Galaxy NewSpring Pte. Ltd. ("Galaxy", head office: Singapore), a joint venture company that is equally held by Mitsui & Co., Ltd. ("Mitsui", head office: Tokyo, CEO: Masami Iijima), and Hyflux Ltd. ("Hyflux", head office: Singapore, CEO: Olivia Lum), has closed the Exit Offer of Hyflux Water Trust ("HWT") on November 12, 2010 ("Final Closing Date").
On August 2, 2010, Galaxy had publically announced an Exit Offer of HWT, a public business trust listed on the Singapore Exchange Securities Trading Limited, which wholly owns 18 water treatment plant operations assets ("18 Operation Assets") in China.

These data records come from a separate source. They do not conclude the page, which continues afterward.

/-- Two states with equal fields are equal. -/
theorem State.ext_fields {s t : State} (hv : s.v = t.v) (hi : s.index = t.index) (hpc : s.pc = t.pc) (hsp : s.sp = t.sp)
    (hstack : s.stack = t.stack) (hdt : s.dt = t.dt) (hst : s.st = t.st) (hfb : s.fb = t.fb) (hkeys : s.keys = t.keys)
    (hredraw : s.redraw = t.redraw) (hrun : s.run = t.run) (hfault : s.fault = t.fault) (hrng : s.rng = t.rng)
    (hmem : s.mem = t.mem) (hstatus : s.status = t.status) : s = t := by
  cases s; cases t; simp_all

end Sys2Proof.Machine
end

As at the Final Closing Date, Galaxy has received valid acceptance of approximately 62.04% of total Offer Units resulting in an ownership of approximately 93.88% of issued Units of HWT, including approximately 31.79% of issued Units acquired by Hyflux and its wholly owned subsidiary companies. Galaxy plans to acquire the remaining 6.12% of the issued Units by the end of December 2010, and wind-up HWT upon completing the acquisition of the 18 Operation Assets.
Galaxy will operate the 18 Operation Assets along with the 4 water treatment plant operation assets in China ("4 Operation Assets"), which Galaxy has acquired from Hyflux on September 30, 2010 (collectively "22 Operation Assets"). The total purchase price for the 22 Operation Assets is approximately 20 billion JPY, and the total designed capacity is 745,000m3/day (825,000m3/day, after expansion).

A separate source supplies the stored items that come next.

/-! ### The step cycle: fetch, unknown words, run states (95 L2) -/

/-- R55: the last fetchable address. -/
theorem test_fetch_FFE :
    stepped State.pc (({ at200 0 with pc := 0xFFE } : State).storeBytes 0xFFE [0x12, 0x00]) = some 0x200 := by decide

/-- R55: pc = 0xFFF is fatal, and neither pc nor the timers move. -/
theorem test_fetch_FFF :
    stepped control { at200 0 with pc := 0xFFF, dt := 5 } =
      some (.halted, .addressOutOfRange, 0xFFF, 5, .fatal .addressOutOfRange) := by decide

/-- R44: an odd pc is legal. -/
theorem test_fetch_odd :
    stepped (fun t => (t.getV 0, t.pc)) (({ at200 0 with pc := 0x201 } : State).storeBytes 0x201 [0x60, 0x07]) =
      some (0x07, 0x203) := by decide

/-- R106: a halted core answers FATAL and nothing changes. -/
theorem test_step_halted :
    stepped control { at200 0x6005 with run := .halted, fault := .stackOverflow, dt := 5 } =
      some (.halted, .stackOverflow, 0x200, 5, .fatal .stackOverflow) := by decide

/-- R113: after reset a step answers NOT_RUNNING. -/
theorem test_step_after_reset :
    stepped control { State.reset with dt := 5 } = some (.unloaded, .none, 0x200, 5, .notRunning) := by decide

/-- R60: an UNKNOWN word is reported and passed over, and the timers count (DT = 2 becomes 1). -/
theorem test_step_unknown :
    stepped control { at200 0x8ABF with dt := 2 } = some (.running, .none, 0x202, 1, .unknownOpcode 0x8ABF) := by decide

/-! ### One step of each instruction -/

/-- S3, R64. -/
theorem test_clear :
    stepped (fun t => (t.pixel 5 7, t.redraw, t.pc)) ((at200 0x00E0).setFb (blankFb.setPixel 5 7 true)) =
      some (false, true, 0x202) := by decide

/-- R65: STACK[0] = 0x204 resumes at 0x206, and the entry is not cleared. -/
theorem test_ret :
    stepped (fun t => (t.sp, t.pc, t.stack[0])) { at200 0x00EE with sp := 1, stack := Vector.replicate 16 0x204 } =
      some (0, 0x206, 0x204) := by decide

theorem test_ret_underflow :
    stepped control { at200 0x00EE with dt := 5 } =
      some (.halted, .stackUnderflow, 0x200, 5, .fatal .stackUnderflow) := by decide

/-- R66 and 95 L2: DT = 2 before and 1 after. -/
theorem test_sys :
    stepped control { at200 0x0123 with dt := 2 } = some (.running, .none, 0x202, 1, .unknownOpcode 0x0123) := by decide

theorem test_jump : stepped State.pc (at200 0x1FFF) = some 0xFFF := by decide

theorem test_call_last :
    stepped (fun t => (t.sp, t.pc, t.stack[15])) { at200 0x2300 with sp := 15 } = some (16, 0x300, 0x200) := by decide

theorem test_call_overflow :
    stepped control { at200 0x2300 with sp := 16, dt := 5 } =
      some (.halted, .stackOverflow, 0x200, 5, .fatal .stackOverflow) := by decide

theorem test_skipEqImm :
    stepped State.pc ((at200 0x3342).setV 3 0x42) = some 0x204 ∧ stepped State.pc ((at200 0x3342).setV 3 0x41) = some 0x202 := by
  decide

theorem test_skipNeqImm :
    stepped State.pc ((at200 0x4342).setV 3 0x41) = some 0x204 ∧ stepped State.pc ((at200 0x4342).setV 3 0x42) = some 0x202 := by
  decide

theorem test_skipEqReg :
    stepped State.pc (((at200 0x5120).setV 1 7).setV 2 7) = some 0x204 ∧
    stepped State.pc (((at200 0x5120).setV 1 7).setV 2 8) = some 0x202 := by decide

theorem test_loadImm : stepped (fun t => (t.getV 0xF, t.pc)) (at200 0x6F05) = some (0x05, 0x202) := by decide

/-- No carry flag: VF keeps 0x55. -/
theorem test_addImm_no_flag :
    stepped (fun t => (t.getV 1, t.getV vf)) (((at200 0x7101).setV 1 0xFF).setV vf 0x55) = some (0x00, 0x55) := by decide

/-- With X = F, VF is an ordinary destination. -/
theorem test_addImm_VF : stepped (fun t => t.getV vf) ((at200 0x7F01).setV vf 0xFF) = some 0x00 := by decide

theorem test_copy :
    stepped (fun t => (t.getV 1, t.getV 2)) (((at200 0x8120).setV 1 0x11).setV 2 0x9C) = some (0x9C, 0x9C) := by decide

theorem test_orReg :
    stepped (fun t => (t.getV 1, t.getV vf)) ((((at200 0x8121).setV 1 0xF0).setV 2 0x0F).setV vf 0x77) =
      some (0xFF, 0x77) := by decide

theorem test_andReg : stepped (fun t => t.getV 1) (((at200 0x8122).setV 1 0xF0).setV 2 0x3C) = some 0x30 := by decide

theorem test_xorReg : stepped (fun t => t.getV 1) (((at200 0x8123).setV 1 0xFF).setV 2 0x0F) = some 0xF0 := by decide

/-- S1. -/
theorem test_addReg :
    stepped (fun t => (t.getV 1, t.getV vf)) (((at200 0x8124).setV 1 0xFF).setV 2 0x01) = some (0x00, 1) ∧
    stepped (fun t => (t.getV 1, t.getV vf)) (((at200 0x8124).setV 1 0xFE).setV 2 0x01) = some (0xFF, 0) := by decide

/-- The flag overwrites the sum when X = F. -/
theorem test_addReg_VF : stepped (fun t => t.getV vf) (((at200 0x8F14).setV vf 0xFF).setV 1 0x02) = some 1 := by decide

theorem test_subReg :
    stepped (fun t => (t.getV 1, t.getV vf)) (((at200 0x8125).setV 1 0x04).setV 2 0x05) = some (0xFF, 0) ∧
    stepped (fun t => (t.getV 1, t.getV vf)) (((at200 0x8125).setV 1 0x05).setV 2 0x05) = some (0x00, 1) := by decide

theorem test_subReg_VF : stepped (fun t => t.getV vf) (((at200 0x8F15).setV vf 0x03).setV 1 0x05) = some 0 := by decide

/-- VY is ignored. -/
theorem test_shiftRight :
    stepped (fun t => (t.getV 1, t.getV vf)) (((at200 0x8126).setV 1 0x05).setV 2 0xFF) = some (0x02, 1) := by decide

theorem test_shiftRight_VF : stepped (fun t => t.getV vf) ((at200 0x8F66).setV vf 0x03) = some 1 := by decide

theorem test_subnReg :
    stepped (fun t => (t.getV 1, t.getV vf)) (((at200 0x8127).setV 1 0x03).setV 2 0x05) = some (0x02, 1) ∧
    stepped (fun t => (t.getV 1, t.getV vf)) (((at200 0x8127).setV 1 0x05).setV 2 0x03) = some (0xFE, 0) := by decide

theorem test_shiftLeft :
    stepped (fun t => (t.getV 1, t.getV vf)) ((at200 0x812E).setV 1 0x81) = some (0x02, 1) ∧
    stepped (fun t => (t.getV 1, t.getV vf)) ((at200 0x812E).setV 1 0x40) = some (0x80, 0) := by decide

theorem test_shiftLeft_VF : stepped (fun t => t.getV vf) ((at200 0x8F0E).setV vf 0x40) = some 0 := by decide

theorem test_skipNeqReg :
    stepped State.pc (((at200 0x9120).setV 1 1).setV 2 2) = some 0x204 ∧
    stepped State.pc (((at200 0x9120).setV 1 2).setV 2 2) = some 0x202 := by decide

/-- S8. -/
theorem test_setIndex : stepped (fun t => (t.index, t.pc)) (at200 0xA2F0) = some (0x2F0, 0x202) := by decide

/-- No wrap at 0x1000. -/
theorem test_jumpIndexed_top : stepped State.pc ((at200 0xBFFF).setV 0 0xFF) = some 0x10FE := by decide

/-- The register is V0, never V5. -/
theorem test_jumpIndexed_V0 : stepped State.pc ((at200 0xB500).setV 5 0x10) = some 0x500 := by decide

/-- The byte is the one RNG_NEXT gives for the current source, masked. -/
theorem test_random :
    stepped (fun t => (t.getV 1, t.rng)) (at200 0xC10F) =
      some ((rngNext Config.rngSeed).1 &&& 0x0F, (rngNext Config.rngSeed).2) := by rfl

/-- Wrap at both edges at once: 60 + 7 falls on column 3, row 32 on row 0 (P4). -/
theorem test_draw_wraps :
    stepped (fun t => (t.pixel 60 31, t.pixel 0 31, t.pixel 60 0, t.pixel 3 0, t.getV vf, t.redraw))
      (((pointing 0xD012 0x300 [0xF0, 0x81]).setV 0 60).setV 1 31) = some (true, false, true, true, 0, true) := by decide

/-- X = F takes the coordinate from the old VF, and a set cell under a 1 bit collides. -/
theorem test_draw_hit_VF :
    stepped (fun t => (t.pixel 1 0, t.getV vf))
      (((pointing 0xDF01 0x300 [0x80]).setV vf 1).setFb (blankFb.setPixel 1 0 true)) = some (false, 1) := by decide

theorem test_skipIfPressed :
    stepped State.pc { (at200 0xE19E).setV 1 3 with keys := Vector.replicate 16 true } = some 0x204 ∧
    stepped State.pc ((at200 0xE19E).setV 1 3) = some 0x202 := by decide

theorem test_skipIfPressed_fatal :
    stepped control ((at200 0xE19E).setV 1 0x10) =
      some (.halted, .keyIndexOutOfRange, 0x200, 0, .fatal .keyIndexOutOfRange) := by decide

theorem test_skipIfNotPressed :
    stepped State.pc ((at200 0xE1A1).setV 1 3) = some 0x204 ∧
    stepped State.pc { (at200 0xE1A1).setV 1 3 with keys := Vector.replicate 16 true } = some 0x202 := by decide

theorem test_skipIfNotPressed_fatal :
    stepped State.run ((at200 0xE1A1).setV 1 0xFF) = some .halted := by decide

theorem test_getDelay : stepped (fun t => (t.getV 1, t.dt)) { at200 0xF107 with dt := 4 } = some (4, 3) := by decide

/-- The least index of the pressed keys 3 and 9. -/
theorem test_waitKey :
    stepped (fun t => (t.getV 2, t.pc, t.status)) (writeKey 9 1 (writeKey 3 0xFF (at200 0xF20A))) = some (3, 0x202, .ok) := by
  decide

theorem test_waitKey_none :
    stepped control { at200 0xF20A with dt := 2 } = some (.running, .none, 0x200, 1, .waitKey) := by decide

theorem test_setDelay : stepped State.dt ((at200 0xF015).setV 0 5) = some 4 := by decide

theorem test_setSound :
    stepped (fun t => (t.st, t.tone)) ((at200 0xF018).setV 0 1) = some (0, false) ∧
    stepped (fun t => (t.st, t.tone)) ((at200 0xF018).setV 0 0x10) = some (0x0F, true) := by decide

/-- S5 and the boundary at 0xFFF. -/
theorem test_addIndex :
    stepped (fun t => (t.index, t.getV vf)) (((at200 0xF11E).setIndex 0xFFE).setV 1 1) = some (0xFFF, 0) ∧
    stepped (fun t => (t.index, t.getV vf)) ((at200 0xF11E).setIndex 0x1000) = some (0x1000, 1) := by decide

/-- The 16-bit wrap of I (D25), and X = F adds the old VF. -/
theorem test_addIndex_wrap :
    stepped (fun t => (t.index, t.getV vf)) (((at200 0xF11E).setIndex 0xFFFF).setV 1 1) = some (0x0000, 1) ∧
    stepped (fun t => (t.index, t.getV vf)) (((at200 0xFF1E).setIndex 0x100).setV vf 0x10) = some (0x110, 0) := by decide

theorem test_fontIndex : stepped State.index ((at200 0xF129).setV 1 0xFF) = some 0x4FB := by decide

theorem test_storeBcd :
    stepped (fun t => (t.readByte 0xFFD, t.readByte 0xFFE, t.readByte 0xFFF, t.index))
      (((at200 0xF133).setIndex 0xFFD).setV 1 128) = some (1, 2, 8, 0xFFD) := by decide

theorem test_storeBcd_fatal :
    stepped (fun t => (control t, t.readByte 0xFFE)) { ((at200 0xF133).setIndex 0xFFE).setV 1 107 with dt := 2 } =
      some ((.halted, .addressOutOfRange, 0x200, 2, .fatal .addressOutOfRange), 0) := by decide

theorem test_storeRegs :
    stepped (fun t => (t.readByte 0x300, t.readByte 0x301, t.readByte 0x302))
      ((((at200 0xF155).setIndex 0x300).setV 0 0x11).setV 1 0x22) = some (0x11, 0x22, 0) := by decide

/-- I = 0xFF0 and X = F: I ends at 0x1000 exactly when INDEX_ADVANCE. -/
theorem test_storeRegs_index :
    stepped State.index ((at200 0xFF55).setIndex 0xFF0) = some (if indexAdvance then 0x1000 else 0xFF0) := by rfl

theorem test_loadRegs :
    stepped (fun t => (t.getV 0, t.getV 1, t.getV 2, t.getV 3)) ((pointing 0xF265 0x300 [9, 8, 7]).setV 3 0x33) =
      some (9, 8, 7, 0x33) := by decide

theorem test_loadRegs_fatal :
    stepped control ((at200 0xFF65).setIndex 0xFF1) =
      some (.halted, .addressOutOfRange, 0x200, 0, .fatal .addressOutOfRange) := by decide

/-! ### Loading -/

/-- R39 and S10: an accepted load, byte for byte. -/
theorem test_load :
    (fun t : State => (t.run, t.readByte 0x200, t.readByte 0x201, t.status)) (loadProgram [0x12, 0x34] State.reset) =
      (.running, 0x12, 0x34, .ok) := by decide

/-- R39: a load of no bytes is accepted; a second load is refused. -/
theorem test_load_twice :
    (loadProgram [] State.reset).status = .ok ∧ (loadProgram [] (loadProgram [] State.reset)).status = .notAccepted := by decide

/-! ### Witnesses: for each obligation with hypotheses, a state and operands that meet them

The two hypotheses `indexAdvance = true` and `indexAdvance = false` of the store and load statements have no witness of their own:
INDEX_ADVANCE is open (R8), so exactly one of them holds and nothing in Lean can say which. -/

/-- A running state meets the invariant, and its step answers a next state. -/
theorem witness_EveryStepKeepsTheInvariant : (at200 0x6005).Inv ∧ ∃ t, step (at200 0x6005) = .next t :=
  ⟨⟨by decide, by decide, fun _ h => (by cases h), by decide, by decide⟩, _, rfl⟩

Mitsui, together with Galaxy, will continue to capture the fast growing water infrastructure demand in China, and expand its water business with new customers such as local governments and industrial parks.
As a proactive integrated water solution provider, Mitsui will continue to help solve the various water related problems the world is facing today.
(*1)Including 147,000 units of acquired on the open market (0.05% of total units).
Result of Exit Offer and Acceptance Shares
|Exit Offer Price||S$0.78 per unit|
|Total Offer Units(*2)||205,500,000 units (68.21% of total units)|
|Acceptance Units(*3)||186,920,629 units (62.04% of total units)|
(*2) The Offer Units will not include the Units owned by Hyflux through its two wholly owned subsidiaries.
(*3) Remaining issued Units (6.12%) will be compulsorily acquired by Galaxy at the exit offer price.
This press release includes forward-looking statements about Mitsui. These forward-looking statements are based on the current assumptions and beliefs of Mitsui in light of the information currently available to it, and involve known and unknown risks, uncertainties and other factors. Such risks, uncertainties and other factors may cause Mitsui's actual results, performance, achievements or financial position to be materially different from any future results, performance, achievements or financial position expressed or implied by these forward-looking statements. The risks, uncertainties and other factors referred to above include, but are not limited to, those contained in Mitsui's latest annual report on Form 20-F, which has been filed with the U.S. Securities and Exchange Commission.
This press release is published in order to publicly announce specific facts stated above, and does not constitute a solicitation of investments or any similar act inside or outside of Japan, regarding the shares, bonds or other securities issued by us.